■ **Listed records**:
++++++++
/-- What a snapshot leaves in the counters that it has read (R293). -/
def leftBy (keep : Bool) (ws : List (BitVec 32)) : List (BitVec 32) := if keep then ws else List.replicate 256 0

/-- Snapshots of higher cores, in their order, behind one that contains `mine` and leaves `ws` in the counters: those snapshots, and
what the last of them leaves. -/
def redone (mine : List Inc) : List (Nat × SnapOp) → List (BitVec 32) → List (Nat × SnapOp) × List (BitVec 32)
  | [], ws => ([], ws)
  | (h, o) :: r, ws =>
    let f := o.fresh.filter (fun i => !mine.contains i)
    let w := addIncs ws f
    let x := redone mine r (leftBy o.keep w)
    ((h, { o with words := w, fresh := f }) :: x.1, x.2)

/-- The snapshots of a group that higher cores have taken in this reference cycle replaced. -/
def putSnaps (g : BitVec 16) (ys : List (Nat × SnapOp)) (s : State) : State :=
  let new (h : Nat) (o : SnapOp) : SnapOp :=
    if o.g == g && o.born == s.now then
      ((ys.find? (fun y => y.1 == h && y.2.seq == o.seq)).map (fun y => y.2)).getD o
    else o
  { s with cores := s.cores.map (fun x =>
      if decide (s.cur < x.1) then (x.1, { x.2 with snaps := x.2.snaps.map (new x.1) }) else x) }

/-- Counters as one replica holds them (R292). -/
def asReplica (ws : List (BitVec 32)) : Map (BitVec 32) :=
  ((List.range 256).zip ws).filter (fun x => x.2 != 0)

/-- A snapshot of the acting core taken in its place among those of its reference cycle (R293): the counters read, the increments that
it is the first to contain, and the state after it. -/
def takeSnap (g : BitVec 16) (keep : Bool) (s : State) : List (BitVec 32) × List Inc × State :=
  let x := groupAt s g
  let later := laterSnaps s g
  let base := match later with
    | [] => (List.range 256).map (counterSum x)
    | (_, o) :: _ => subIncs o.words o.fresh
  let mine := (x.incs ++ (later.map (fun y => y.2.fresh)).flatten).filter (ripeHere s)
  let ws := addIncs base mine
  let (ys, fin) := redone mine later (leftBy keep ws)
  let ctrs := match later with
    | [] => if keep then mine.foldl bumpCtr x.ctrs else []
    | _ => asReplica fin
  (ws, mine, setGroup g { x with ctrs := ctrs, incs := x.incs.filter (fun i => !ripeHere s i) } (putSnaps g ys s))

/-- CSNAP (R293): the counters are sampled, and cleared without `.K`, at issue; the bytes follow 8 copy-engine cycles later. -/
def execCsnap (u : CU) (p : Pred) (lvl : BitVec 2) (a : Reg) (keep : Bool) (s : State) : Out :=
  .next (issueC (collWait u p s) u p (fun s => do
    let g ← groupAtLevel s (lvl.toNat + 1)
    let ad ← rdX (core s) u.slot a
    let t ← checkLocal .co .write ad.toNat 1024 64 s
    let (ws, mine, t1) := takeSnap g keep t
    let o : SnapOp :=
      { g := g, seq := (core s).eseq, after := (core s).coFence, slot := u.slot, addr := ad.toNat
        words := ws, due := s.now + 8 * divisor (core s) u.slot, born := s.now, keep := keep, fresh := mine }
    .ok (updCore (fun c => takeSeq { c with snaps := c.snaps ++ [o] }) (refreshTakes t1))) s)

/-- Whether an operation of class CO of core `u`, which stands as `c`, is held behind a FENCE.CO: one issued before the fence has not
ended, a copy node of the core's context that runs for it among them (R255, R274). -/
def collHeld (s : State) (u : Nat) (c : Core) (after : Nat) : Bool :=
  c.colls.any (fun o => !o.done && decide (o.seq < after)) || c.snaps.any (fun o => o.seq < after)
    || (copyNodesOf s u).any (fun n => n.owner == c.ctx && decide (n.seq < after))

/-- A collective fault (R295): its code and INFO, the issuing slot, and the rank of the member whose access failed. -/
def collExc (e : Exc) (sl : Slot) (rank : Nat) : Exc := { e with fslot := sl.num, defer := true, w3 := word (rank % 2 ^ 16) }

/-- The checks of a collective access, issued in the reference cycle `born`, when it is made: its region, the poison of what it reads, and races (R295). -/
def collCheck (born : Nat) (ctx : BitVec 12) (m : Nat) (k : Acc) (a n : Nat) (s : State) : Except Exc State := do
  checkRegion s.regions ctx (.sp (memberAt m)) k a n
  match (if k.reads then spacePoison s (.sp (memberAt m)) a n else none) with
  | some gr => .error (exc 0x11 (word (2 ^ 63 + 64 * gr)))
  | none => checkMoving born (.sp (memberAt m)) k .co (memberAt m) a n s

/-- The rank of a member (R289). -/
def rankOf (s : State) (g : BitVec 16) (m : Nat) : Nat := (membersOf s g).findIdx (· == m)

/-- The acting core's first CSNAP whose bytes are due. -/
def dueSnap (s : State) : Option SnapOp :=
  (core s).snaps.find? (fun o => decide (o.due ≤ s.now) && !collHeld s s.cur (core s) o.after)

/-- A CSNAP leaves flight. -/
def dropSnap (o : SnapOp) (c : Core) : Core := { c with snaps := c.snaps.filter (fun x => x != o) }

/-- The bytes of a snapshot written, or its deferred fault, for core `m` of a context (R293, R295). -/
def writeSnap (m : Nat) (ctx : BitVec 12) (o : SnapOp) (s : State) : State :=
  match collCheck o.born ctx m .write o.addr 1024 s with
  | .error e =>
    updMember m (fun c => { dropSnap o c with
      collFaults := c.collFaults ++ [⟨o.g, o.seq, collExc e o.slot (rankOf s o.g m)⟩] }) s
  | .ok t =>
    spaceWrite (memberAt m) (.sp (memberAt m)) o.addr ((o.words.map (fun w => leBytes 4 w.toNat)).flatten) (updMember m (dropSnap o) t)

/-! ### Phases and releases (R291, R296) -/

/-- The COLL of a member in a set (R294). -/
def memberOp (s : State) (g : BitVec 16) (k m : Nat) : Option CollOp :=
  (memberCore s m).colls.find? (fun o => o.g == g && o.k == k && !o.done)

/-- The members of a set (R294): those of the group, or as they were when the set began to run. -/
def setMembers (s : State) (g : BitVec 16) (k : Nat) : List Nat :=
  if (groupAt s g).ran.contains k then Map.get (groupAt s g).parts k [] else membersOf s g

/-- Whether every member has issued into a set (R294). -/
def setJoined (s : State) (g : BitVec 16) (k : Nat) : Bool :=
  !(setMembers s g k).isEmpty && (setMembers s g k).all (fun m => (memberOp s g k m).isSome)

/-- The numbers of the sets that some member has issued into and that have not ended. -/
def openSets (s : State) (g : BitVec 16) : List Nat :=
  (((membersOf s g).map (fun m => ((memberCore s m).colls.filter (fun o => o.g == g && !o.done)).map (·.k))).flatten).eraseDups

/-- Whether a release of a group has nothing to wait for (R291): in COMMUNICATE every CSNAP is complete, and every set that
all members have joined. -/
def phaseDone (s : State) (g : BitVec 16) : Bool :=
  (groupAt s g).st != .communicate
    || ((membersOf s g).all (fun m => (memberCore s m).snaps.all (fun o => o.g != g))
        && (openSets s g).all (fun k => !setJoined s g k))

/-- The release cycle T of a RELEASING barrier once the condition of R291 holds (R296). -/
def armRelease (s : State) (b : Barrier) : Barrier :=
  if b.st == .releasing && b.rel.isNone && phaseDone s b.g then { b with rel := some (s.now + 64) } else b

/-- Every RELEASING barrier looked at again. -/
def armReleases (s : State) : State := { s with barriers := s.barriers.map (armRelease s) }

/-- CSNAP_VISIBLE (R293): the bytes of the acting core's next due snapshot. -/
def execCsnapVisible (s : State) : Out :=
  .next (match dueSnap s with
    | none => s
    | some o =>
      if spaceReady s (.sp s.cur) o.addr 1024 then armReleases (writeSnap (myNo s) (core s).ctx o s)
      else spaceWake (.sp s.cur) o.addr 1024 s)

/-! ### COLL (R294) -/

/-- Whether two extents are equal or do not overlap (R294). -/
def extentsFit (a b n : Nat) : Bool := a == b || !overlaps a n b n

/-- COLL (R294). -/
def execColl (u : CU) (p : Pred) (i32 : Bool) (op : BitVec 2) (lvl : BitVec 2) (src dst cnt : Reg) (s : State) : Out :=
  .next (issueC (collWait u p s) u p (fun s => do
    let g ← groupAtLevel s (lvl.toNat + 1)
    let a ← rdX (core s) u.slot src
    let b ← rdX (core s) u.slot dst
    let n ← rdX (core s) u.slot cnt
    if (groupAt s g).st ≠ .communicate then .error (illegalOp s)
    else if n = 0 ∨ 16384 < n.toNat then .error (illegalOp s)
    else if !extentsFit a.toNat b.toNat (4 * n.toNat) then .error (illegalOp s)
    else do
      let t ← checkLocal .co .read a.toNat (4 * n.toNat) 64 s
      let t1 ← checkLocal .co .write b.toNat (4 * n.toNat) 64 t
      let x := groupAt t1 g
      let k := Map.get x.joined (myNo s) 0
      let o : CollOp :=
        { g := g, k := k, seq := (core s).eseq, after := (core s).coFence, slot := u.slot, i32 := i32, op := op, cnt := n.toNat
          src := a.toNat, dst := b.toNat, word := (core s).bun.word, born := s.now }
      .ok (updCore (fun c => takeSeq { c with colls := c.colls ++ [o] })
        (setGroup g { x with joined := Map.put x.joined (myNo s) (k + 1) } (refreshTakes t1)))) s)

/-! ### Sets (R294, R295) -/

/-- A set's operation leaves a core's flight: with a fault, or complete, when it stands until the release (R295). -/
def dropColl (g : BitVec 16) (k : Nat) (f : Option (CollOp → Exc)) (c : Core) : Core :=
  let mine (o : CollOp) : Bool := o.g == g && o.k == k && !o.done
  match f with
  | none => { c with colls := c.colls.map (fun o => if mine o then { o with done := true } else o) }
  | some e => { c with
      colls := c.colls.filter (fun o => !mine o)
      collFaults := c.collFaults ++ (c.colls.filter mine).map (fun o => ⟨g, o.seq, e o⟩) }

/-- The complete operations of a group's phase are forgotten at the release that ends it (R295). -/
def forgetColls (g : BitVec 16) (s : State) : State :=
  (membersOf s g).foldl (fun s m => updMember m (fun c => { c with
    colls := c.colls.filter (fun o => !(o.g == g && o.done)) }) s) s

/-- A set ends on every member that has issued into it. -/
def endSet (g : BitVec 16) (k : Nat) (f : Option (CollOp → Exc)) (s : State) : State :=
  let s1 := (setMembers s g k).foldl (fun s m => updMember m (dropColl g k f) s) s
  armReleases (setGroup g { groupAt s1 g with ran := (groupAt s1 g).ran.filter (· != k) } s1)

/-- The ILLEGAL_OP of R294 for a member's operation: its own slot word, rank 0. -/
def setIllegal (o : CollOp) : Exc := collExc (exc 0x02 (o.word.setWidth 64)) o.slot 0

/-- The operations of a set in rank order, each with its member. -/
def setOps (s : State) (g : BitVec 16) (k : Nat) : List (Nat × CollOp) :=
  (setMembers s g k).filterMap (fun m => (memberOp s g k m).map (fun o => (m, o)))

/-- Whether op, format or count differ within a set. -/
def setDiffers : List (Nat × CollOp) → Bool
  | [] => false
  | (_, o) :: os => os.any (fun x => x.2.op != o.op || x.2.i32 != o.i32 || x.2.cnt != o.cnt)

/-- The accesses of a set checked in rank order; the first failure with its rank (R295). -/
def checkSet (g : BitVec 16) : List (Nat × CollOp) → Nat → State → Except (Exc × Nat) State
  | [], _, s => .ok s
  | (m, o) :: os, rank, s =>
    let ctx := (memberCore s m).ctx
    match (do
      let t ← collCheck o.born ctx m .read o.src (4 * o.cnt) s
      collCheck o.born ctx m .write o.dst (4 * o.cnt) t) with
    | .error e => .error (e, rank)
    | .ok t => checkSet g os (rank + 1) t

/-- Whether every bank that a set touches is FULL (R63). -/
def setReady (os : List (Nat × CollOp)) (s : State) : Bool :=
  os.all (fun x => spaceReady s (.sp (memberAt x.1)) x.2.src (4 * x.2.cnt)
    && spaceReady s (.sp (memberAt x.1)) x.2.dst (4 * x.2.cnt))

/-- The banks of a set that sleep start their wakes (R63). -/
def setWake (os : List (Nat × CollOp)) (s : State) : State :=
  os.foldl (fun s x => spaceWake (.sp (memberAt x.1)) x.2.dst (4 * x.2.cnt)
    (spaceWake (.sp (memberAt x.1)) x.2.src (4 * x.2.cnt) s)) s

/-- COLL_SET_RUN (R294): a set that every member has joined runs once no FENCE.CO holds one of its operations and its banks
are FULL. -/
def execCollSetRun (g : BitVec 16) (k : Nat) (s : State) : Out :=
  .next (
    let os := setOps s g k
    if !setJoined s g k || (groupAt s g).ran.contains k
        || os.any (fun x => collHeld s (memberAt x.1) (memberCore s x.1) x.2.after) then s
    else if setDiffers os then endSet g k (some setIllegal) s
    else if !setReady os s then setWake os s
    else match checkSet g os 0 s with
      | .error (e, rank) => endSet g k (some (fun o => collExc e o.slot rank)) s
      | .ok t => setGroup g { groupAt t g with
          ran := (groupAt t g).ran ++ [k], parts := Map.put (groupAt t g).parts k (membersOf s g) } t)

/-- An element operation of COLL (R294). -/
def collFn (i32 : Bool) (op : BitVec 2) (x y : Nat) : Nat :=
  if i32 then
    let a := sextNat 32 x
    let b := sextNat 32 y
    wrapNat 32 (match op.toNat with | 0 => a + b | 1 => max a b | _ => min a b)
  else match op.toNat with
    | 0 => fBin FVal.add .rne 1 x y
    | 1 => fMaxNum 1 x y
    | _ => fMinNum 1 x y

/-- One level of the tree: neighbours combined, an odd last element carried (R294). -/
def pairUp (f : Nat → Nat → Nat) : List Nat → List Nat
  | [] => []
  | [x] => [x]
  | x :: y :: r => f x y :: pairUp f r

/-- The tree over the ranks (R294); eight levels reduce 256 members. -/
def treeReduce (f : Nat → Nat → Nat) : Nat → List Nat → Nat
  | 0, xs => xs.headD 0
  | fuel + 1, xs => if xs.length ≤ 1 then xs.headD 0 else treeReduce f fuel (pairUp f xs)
++++++++
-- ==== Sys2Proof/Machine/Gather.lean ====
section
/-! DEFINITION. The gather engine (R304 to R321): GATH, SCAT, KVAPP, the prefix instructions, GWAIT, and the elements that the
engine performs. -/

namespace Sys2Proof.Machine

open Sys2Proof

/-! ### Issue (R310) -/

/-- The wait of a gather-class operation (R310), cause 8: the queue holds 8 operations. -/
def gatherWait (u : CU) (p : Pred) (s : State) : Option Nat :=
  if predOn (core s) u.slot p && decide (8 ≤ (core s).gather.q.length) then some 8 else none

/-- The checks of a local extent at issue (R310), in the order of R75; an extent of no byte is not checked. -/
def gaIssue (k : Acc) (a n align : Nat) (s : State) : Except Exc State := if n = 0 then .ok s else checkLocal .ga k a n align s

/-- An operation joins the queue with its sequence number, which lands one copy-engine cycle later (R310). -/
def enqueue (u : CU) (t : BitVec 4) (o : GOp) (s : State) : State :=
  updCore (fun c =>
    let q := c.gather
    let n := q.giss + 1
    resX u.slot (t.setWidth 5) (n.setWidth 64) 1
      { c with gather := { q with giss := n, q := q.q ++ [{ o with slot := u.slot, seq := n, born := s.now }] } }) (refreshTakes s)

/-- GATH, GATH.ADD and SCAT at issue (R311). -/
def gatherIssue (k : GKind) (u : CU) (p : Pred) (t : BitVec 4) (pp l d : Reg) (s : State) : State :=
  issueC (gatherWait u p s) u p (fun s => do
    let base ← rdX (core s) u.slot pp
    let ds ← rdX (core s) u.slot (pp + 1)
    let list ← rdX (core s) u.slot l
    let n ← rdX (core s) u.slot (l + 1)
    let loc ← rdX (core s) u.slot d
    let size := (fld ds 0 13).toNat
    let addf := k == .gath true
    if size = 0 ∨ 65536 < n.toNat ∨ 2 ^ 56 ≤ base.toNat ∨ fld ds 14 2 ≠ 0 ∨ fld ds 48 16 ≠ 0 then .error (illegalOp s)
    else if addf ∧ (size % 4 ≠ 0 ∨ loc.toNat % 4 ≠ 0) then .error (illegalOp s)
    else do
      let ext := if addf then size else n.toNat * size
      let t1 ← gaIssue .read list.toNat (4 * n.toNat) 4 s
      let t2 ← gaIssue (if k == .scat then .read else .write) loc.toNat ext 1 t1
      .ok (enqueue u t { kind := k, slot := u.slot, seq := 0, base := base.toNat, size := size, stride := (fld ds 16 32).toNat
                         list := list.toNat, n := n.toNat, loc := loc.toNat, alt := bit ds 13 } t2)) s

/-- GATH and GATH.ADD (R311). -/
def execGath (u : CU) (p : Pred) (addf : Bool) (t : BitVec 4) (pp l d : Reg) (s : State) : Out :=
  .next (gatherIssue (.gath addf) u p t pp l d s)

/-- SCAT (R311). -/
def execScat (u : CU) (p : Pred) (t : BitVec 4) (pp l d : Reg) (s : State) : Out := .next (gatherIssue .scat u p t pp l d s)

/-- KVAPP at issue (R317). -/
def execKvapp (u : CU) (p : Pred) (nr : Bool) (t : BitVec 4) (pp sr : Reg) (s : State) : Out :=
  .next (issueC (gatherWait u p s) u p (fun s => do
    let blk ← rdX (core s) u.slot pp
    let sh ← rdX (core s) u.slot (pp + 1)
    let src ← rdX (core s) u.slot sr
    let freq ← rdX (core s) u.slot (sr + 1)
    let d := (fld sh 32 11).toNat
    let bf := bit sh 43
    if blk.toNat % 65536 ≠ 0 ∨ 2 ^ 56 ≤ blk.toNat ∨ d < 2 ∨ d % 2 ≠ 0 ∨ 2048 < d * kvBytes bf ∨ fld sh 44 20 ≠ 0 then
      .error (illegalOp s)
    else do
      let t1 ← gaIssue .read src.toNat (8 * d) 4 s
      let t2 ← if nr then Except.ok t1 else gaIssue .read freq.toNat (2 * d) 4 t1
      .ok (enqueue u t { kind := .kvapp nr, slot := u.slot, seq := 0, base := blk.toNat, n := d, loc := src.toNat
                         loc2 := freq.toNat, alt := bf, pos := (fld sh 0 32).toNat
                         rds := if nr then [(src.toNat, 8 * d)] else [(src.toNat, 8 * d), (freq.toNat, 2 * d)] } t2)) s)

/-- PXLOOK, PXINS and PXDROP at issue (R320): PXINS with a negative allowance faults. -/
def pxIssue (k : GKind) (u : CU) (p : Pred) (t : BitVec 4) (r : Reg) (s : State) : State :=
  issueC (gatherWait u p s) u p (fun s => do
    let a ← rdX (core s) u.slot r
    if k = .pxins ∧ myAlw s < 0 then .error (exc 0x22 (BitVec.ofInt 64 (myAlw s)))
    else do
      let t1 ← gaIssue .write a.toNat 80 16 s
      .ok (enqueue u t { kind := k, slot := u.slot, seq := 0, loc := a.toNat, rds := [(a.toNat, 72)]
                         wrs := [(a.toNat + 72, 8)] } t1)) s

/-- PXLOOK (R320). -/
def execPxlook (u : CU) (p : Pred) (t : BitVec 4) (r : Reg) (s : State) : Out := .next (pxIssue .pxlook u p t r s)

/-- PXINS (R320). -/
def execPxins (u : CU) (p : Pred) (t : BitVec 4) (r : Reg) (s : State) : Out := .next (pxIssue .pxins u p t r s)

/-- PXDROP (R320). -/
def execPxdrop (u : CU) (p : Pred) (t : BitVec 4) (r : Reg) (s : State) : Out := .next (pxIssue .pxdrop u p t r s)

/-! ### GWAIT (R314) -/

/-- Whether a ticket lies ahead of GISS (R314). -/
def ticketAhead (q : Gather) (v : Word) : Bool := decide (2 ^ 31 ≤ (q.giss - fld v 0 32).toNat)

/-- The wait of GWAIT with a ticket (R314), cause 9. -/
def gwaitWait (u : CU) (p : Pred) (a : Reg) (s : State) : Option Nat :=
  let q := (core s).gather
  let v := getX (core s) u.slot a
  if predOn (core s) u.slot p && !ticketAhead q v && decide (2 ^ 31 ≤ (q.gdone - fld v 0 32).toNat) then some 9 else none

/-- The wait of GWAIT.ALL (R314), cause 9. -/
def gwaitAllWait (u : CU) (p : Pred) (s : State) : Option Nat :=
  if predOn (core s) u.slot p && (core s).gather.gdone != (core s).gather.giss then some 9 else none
++++++++
Search the material for "them" and copy each matching line.

what the last of them leaves. -/
/-- Counters as one replica holds them (R292). -/
ended, a copy node of the core's context that runs for it among them (R255, R274). -/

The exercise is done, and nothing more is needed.